• Work item:
Whether an entry is long or short, retype it exactly.

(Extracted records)
BEGIN

-- ==== Sys2Proof/Machine/Sequencer.lean ====
section
/-! DEFINITION. The control FSM, one rising edge at a time (40_control_fsm R102 to R127). -/

namespace Sys2Proof.Machine

/-- `Micro(c, k)` is entry `k` of this list, for the instruction in IR (R107, R116). -/
def microOps : Instr → List MicroOp
  | .wmem a d => stepsWmem a d
  | .wreg rd d => stepsWreg rd d
  | .add rs1 rs2 rd => stepsAlu .add rs1 rs2 rd
  | .sub rs1 rs2 rd => stepsAlu .sub rs1 rs2 rd
  | .mul rs1 rs2 rd => stepsAlu .mul rs1 rs2 rd
  | .div rs1 rs2 rd => stepsAlu .div rs1 rs2 rd
  | .mod rs1 rs2 rd => stepsAlu .mod rs1 rs2 rd
  | .pow rs1 rs2 rd => stepsAlu .pow rs1 rs2 rd
  | .and rs1 rs2 rd => stepsAlu .and rs1 rs2 rd
  | .or rs1 rs2 rd => stepsAlu .or rs1 rs2 rd
  | .nand rs1 rs2 rd => stepsAlu .nand rs1 rs2 rd
  | .nor rs1 rs2 rd => stepsAlu .nor rs1 rs2 rd
  | .xor rs1 rs2 rd => stepsAlu .xor rs1 rs2 rd
  | .xnor rs1 rs2 rd => stepsAlu .xnor rs1 rs2 rd
  | .not rs1 rs2 rd => stepsAlu .not rs1 rs2 rd
  | .rotm a b c => stepsRotm a b c
  | .rotr a b c => stepsRotr a b c
  | .r2m rs a => stepsR2m rs a
  | .m2r a rd => stepsM2r a rd
  | .clr rd => stepsClr rd

/-- `StepIdle` (R105): an empty queue goes straight to the drain (R120). -/
def stepIdle (s : State) : State :=
  match s.queue with
  | [] => { s with fsm := .draining 0 }
  | _ :: _ => { s with fsm := .decoding }

/-- `StepDecode` (R106). -/
def stepDecode (s : State) : Host.Outcome State Fault Refusal :=
  match s.queue with
  | [] => .fault .decodingEmptyQueue
  | w :: _ =>
    match verdict s.memWords w with
    | .ok i => .next (s.loadIr w i.cls)
    | .unrecognizedOpcode p => .next (s.takeUnrecognizedOpcode w p)
    | .addressOutOfRange f a => .next (s.takeAddressOutOfRange w f a)

/-- What the head of the queue is, before the range check: the head is read, not removed (R28, R106). -/
inductive Fetched where
  /-- The queue is empty. -/
  | empty
  /-- A word that is no instruction: its sub-opcode is 13, 14 or 15 (R85). -/
  | unrecognized (w : IWord) (p : AluCode)
  /-- An instruction. -/
  | instr (i : Instr)
deriving DecidableEq, Repr

/-- The head of the queue, its class and fields decoded (R64, R106). -/
def State.fetchHead (s : State) : Fetched :=
  match s.queue with
  | [] => .empty
  | w :: _ =>
    match decodeFields w with
    | none => .unrecognized w (aluopField w)
    | some i => .instr i

/-- The micro-operation of step `k` of class `c`, for the instruction in IR; `none` where IR holds no such instruction
(R107). -/
def State.currentMicro (s : State) (c : InstrClass) (k : Nat) : Option MicroOp :=
  match verdict s.memWords s.ir with
  | .ok i => if i.cls = c then (microOps i)[k]? else none
  | .unrecognizedOpcode _ => none
  | .addressOutOfRange _ _ => none

/-- `StepExec` (R107). -/
def stepExec (c : InstrClass) (k : Nat) (s : State) : Host.Outcome State Fault Refusal :=
  match s.currentMicro c k with
  | none => .fault .executingWithoutInstruction
  | some u =>
    match perform u s with
    | .commit s' => if k + 1 = classSteps c then .next s'.retire else .next { s' with fsm := .executing c (k + 1) }
    | .arithmeticFault d => .next (s.takeArithmeticFault d)
    | .stop f => .fault f

/-- `StepDrain` (R121). -/
def stepDrain (i : Nat) (s : State) : Host.Outcome State Fault Refusal :=
  if s.drainLength ≤ i then .fault .drainPastEnd
  else .next { s with
    dump := s.dump ++ [s.dumpRecord i]
    fsm := if i + 1 = s.drainLength then .halted else .draining (i + 1) }

/-- `Edge`: the state after one rising edge (R104). `Halted` is terminal (R123). -/
def edge (s : State) : Host.Outcome State Fault Refusal :=
  match s.fsm with
  | .idle => .next (stepIdle s)
  | .decoding => stepDecode s
  | .executing c k => stepExec c k s
  | .draining i => stepDrain i s
  | .halted => .next s

/-- `n` rising edges (R6, R103). -/
def edges : Nat → State → Host.Outcome State Fault Refusal
  | 0, s => .next s
  | n + 1, s =>
    match edge s with
    | .next s' => edges n s'
    | .fault f => .fault f
    | .refused r => .refused r

/-- A rising edge with the input `rst`. Reset is applied once, before edge 1 (`State.resetWith`); afterwards the spec has no
step for it, and the run is refused (R100, R264, D30). -/
def clockEdge (rst : Bool) (s : State) : Host.Outcome State Fault Refusal :=
  if rst then .refused .resetDuringRun else edge s

/-- The edges an instruction occupies once it decodes `Ok`: its `Decoding` edge and its steps; 5 when it raises
`ArithmeticFault` (R127, R269). -/
def instrEdges (i : Instr) (s : State) : Nat :=
  match i with
  | .wmem _ _ => 3
  | .wreg _ _ => 3
  | .add _ _ _ => 7
  | .sub _ _ _ => 7
  | .mul _ _ _ => 7
  | .div _ rs2 _ => if s.readReg rs2 = 0 then 5 else 7
  | .mod _ rs2 _ => if s.readReg rs2 = 0 then 5 else 7
  | .pow _ _ _ => 7
  | .and _ _ _ => 7
  | .or _ _ _ => 7
  | .nand _ _ _ => 7
  | .nor _ _ _ => 7
  | .xor _ _ _ => 7
  | .xnor _ _ _ => 7
  | .not _ _ _ => 7
  | .rotm _ _ _ => 10
  | .rotr _ _ _ => 10
  | .r2m _ _ => 4
  | .m2r _ _ => 4
  | .clr _ => 3

/-- `E(w)`, the edges a queued word occupies: 1 with a decode error (R127, R269). -/
def wordEdges (w : IWord) (s : State) : Nat :=
  match verdict s.memWords w with
  | .ok i => instrEdges i s
  | .unrecognizedOpcode _ => 1
  | .addressOutOfRange _ _ => 1

end Sys2Proof.Machine
end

END

• Written answer:
-- ==== Sys2Proof/Machine/Sequencer.lean ====
section
/-! DEFINITION. The control FSM, one rising edge at a time (40_control_fsm R102 to R127). -/

namespace Sys2Proof.Machine

/-- `Micro(c, k)` is entry `k` of this list, for the instruction in IR (R107, R116). -/
def microOps : Instr → List MicroOp
  | .wmem a d => stepsWmem a d
  | .wreg rd d => stepsWreg rd d
  | .add rs1 rs2 rd => stepsAlu .add rs1 rs2 rd
  | .sub rs1 rs2 rd => stepsAlu .sub rs1 rs2 rd
  | .mul rs1 rs2 rd => stepsAlu .mul rs1 rs2 rd
  | .div rs1 rs2 rd => stepsAlu .div rs1 rs2 rd
  | .mod rs1 rs2 rd => stepsAlu .mod rs1 rs2 rd
  | .pow rs1 rs2 rd => stepsAlu .pow rs1 rs2 rd
  | .and rs1 rs2 rd => stepsAlu .and rs1 rs2 rd
  | .or rs1 rs2 rd => stepsAlu .or rs1 rs2 rd
  | .nand rs1 rs2 rd => stepsAlu .nand rs1 rs2 rd
  | .nor rs1 rs2 rd => stepsAlu .nor rs1 rs2 rd
  | .xor rs1 rs2 rd => stepsAlu .xor rs1 rs2 rd
  | .xnor rs1 rs2 rd => stepsAlu .xnor rs1 rs2 rd
  | .not rs1 rs2 rd => stepsAlu .not rs1 rs2 rd
  | .rotm a b c => stepsRotm a b c
  | .rotr a b c => stepsRotr a b c
  | .r2m rs a => stepsR2m rs a
  | .m2r a rd => stepsM2r a rd
  | .clr rd => stepsClr rd

/-- `StepIdle` (R105): an empty queue goes straight to the drain (R120). -/
def stepIdle (s : State) : State :=
  match s.queue with
  | [] => { s with fsm := .draining 0 }
  | _ :: _ => { s with fsm := .decoding }

/-- `StepDecode` (R106). -/
def stepDecode (s : State) : Host.Outcome State Fault Refusal :=
  match s.queue with
  | [] => .fault .decodingEmptyQueue
  | w :: _ =>
    match verdict s.memWords w with
    | .ok i => .next (s.loadIr w i.cls)
    | .unrecognizedOpcode p => .next (s.takeUnrecognizedOpcode w p)
    | .addressOutOfRange f a => .next (s.takeAddressOutOfRange w f a)

/-- What the head of the queue is, before the range check: the head is read, not removed (R28, R106). -/
inductive Fetched where
  /-- The queue is empty. -/
  | empty
  /-- A word that is no instruction: its sub-opcode is 13, 14 or 15 (R85). -/
  | unrecognized (w : IWord) (p : AluCode)
  /-- An instruction. -/
  | instr (i : Instr)
deriving DecidableEq, Repr

/-- The head of the queue, its class and fields decoded (R64, R106). -/
def State.fetchHead (s : State) : Fetched :=
  match s.queue with
  | [] => .empty
  | w :: _ =>
    match decodeFields w with
    | none => .unrecognized w (aluopField w)
    | some i => .instr i

/-- The micro-operation of step `k` of class `c`, for the instruction in IR; `none` where IR holds no such instruction
(R107). -/
def State.currentMicro (s : State) (c : InstrClass) (k : Nat) : Option MicroOp :=
  match verdict s.memWords s.ir with
  | .ok i => if i.cls = c then (microOps i)[k]? else none
  | .unrecognizedOpcode _ => none
  | .addressOutOfRange _ _ => none

/-- `StepExec` (R107). -/
def stepExec (c : InstrClass) (k : Nat) (s : State) : Host.Outcome State Fault Refusal :=
  match s.currentMicro c k with
  | none => .fault .executingWithoutInstruction
  | some u =>
    match perform u s with
    | .commit s' => if k + 1 = classSteps c then .next s'.retire else .next { s' with fsm := .executing c (k + 1) }
    | .arithmeticFault d => .next (s.takeArithmeticFault d)
    | .stop f => .fault f

/-- `StepDrain` (R121). -/
def stepDrain (i : Nat) (s : State) : Host.Outcome State Fault Refusal :=
  if s.drainLength ≤ i then .fault .drainPastEnd
  else .next { s with
    dump := s.dump ++ [s.dumpRecord i]
    fsm := if i + 1 = s.drainLength then .halted else .draining (i + 1) }

/-- `Edge`: the state after one rising edge (R104). `Halted` is terminal (R123). -/
def edge (s : State) : Host.Outcome State Fault Refusal :=
  match s.fsm with
  | .idle => .next (stepIdle s)
  | .decoding => stepDecode s
  | .executing c k => stepExec c k s
  | .draining i => stepDrain i s
  | .halted => .next s

/-- `n` rising edges (R6, R103). -/
def edges : Nat → State → Host.Outcome State Fault Refusal
  | 0, s => .next s
  | n + 1, s =>
    match edge s with
    | .next s' => edges n s'
    | .fault f => .fault f
    | .refused r => .refused r

/-- A rising edge with the input `rst`. Reset is applied once, before edge 1 (`State.resetWith`); afterwards the spec has no
step for it, and the run is refused (R100, R264, D30). -/
def clockEdge (rst : Bool) (s : State) : Host.Outcome State Fault Refusal :=
  if rst then .refused .resetDuringRun else edge s

/-- The edges an instruction occupies once it decodes `Ok`: its `Decoding` edge and its steps; 5 when it raises
`ArithmeticFault` (R127, R269). -/
def instrEdges (i : Instr) (s : State) : Nat :=
  match i with
  | .wmem _ _ => 3
  | .wreg _ _ => 3
  | .add _ _ _ => 7
  | .sub _ _ _ => 7
  | .mul _ _ _ => 7
  | .div _ rs2 _ => if s.readReg rs2 = 0 then 5 else 7
  | .mod _ rs2 _ => if s.readReg rs2 = 0 then 5 else 7
  | .pow _ _ _ => 7
  | .and _ _ _ => 7
  | .or _ _ _ => 7
  | .nand _ _ _ => 7
  | .nor _ _ _ => 7
  | .xor _ _ _ => 7
  | .xnor _ _ _ => 7
  | .not _ _ _ => 7
  | .rotm _ _ _ => 10
  | .rotr _ _ _ => 10
  | .r2m _ _ => 4
  | .m2r _ _ => 4
  | .clr _ => 3

/-- `E(w)`, the edges a queued word occupies: 1 with a decode error (R127, R269). -/
def wordEdges (w : IWord) (s : State) : Nat :=
  match verdict s.memWords w with
  | .ok i => instrEdges i s
  | .unrecognizedOpcode _ => 1
  | .addressOutOfRange _ _ => 1

end Sys2Proof.Machine
end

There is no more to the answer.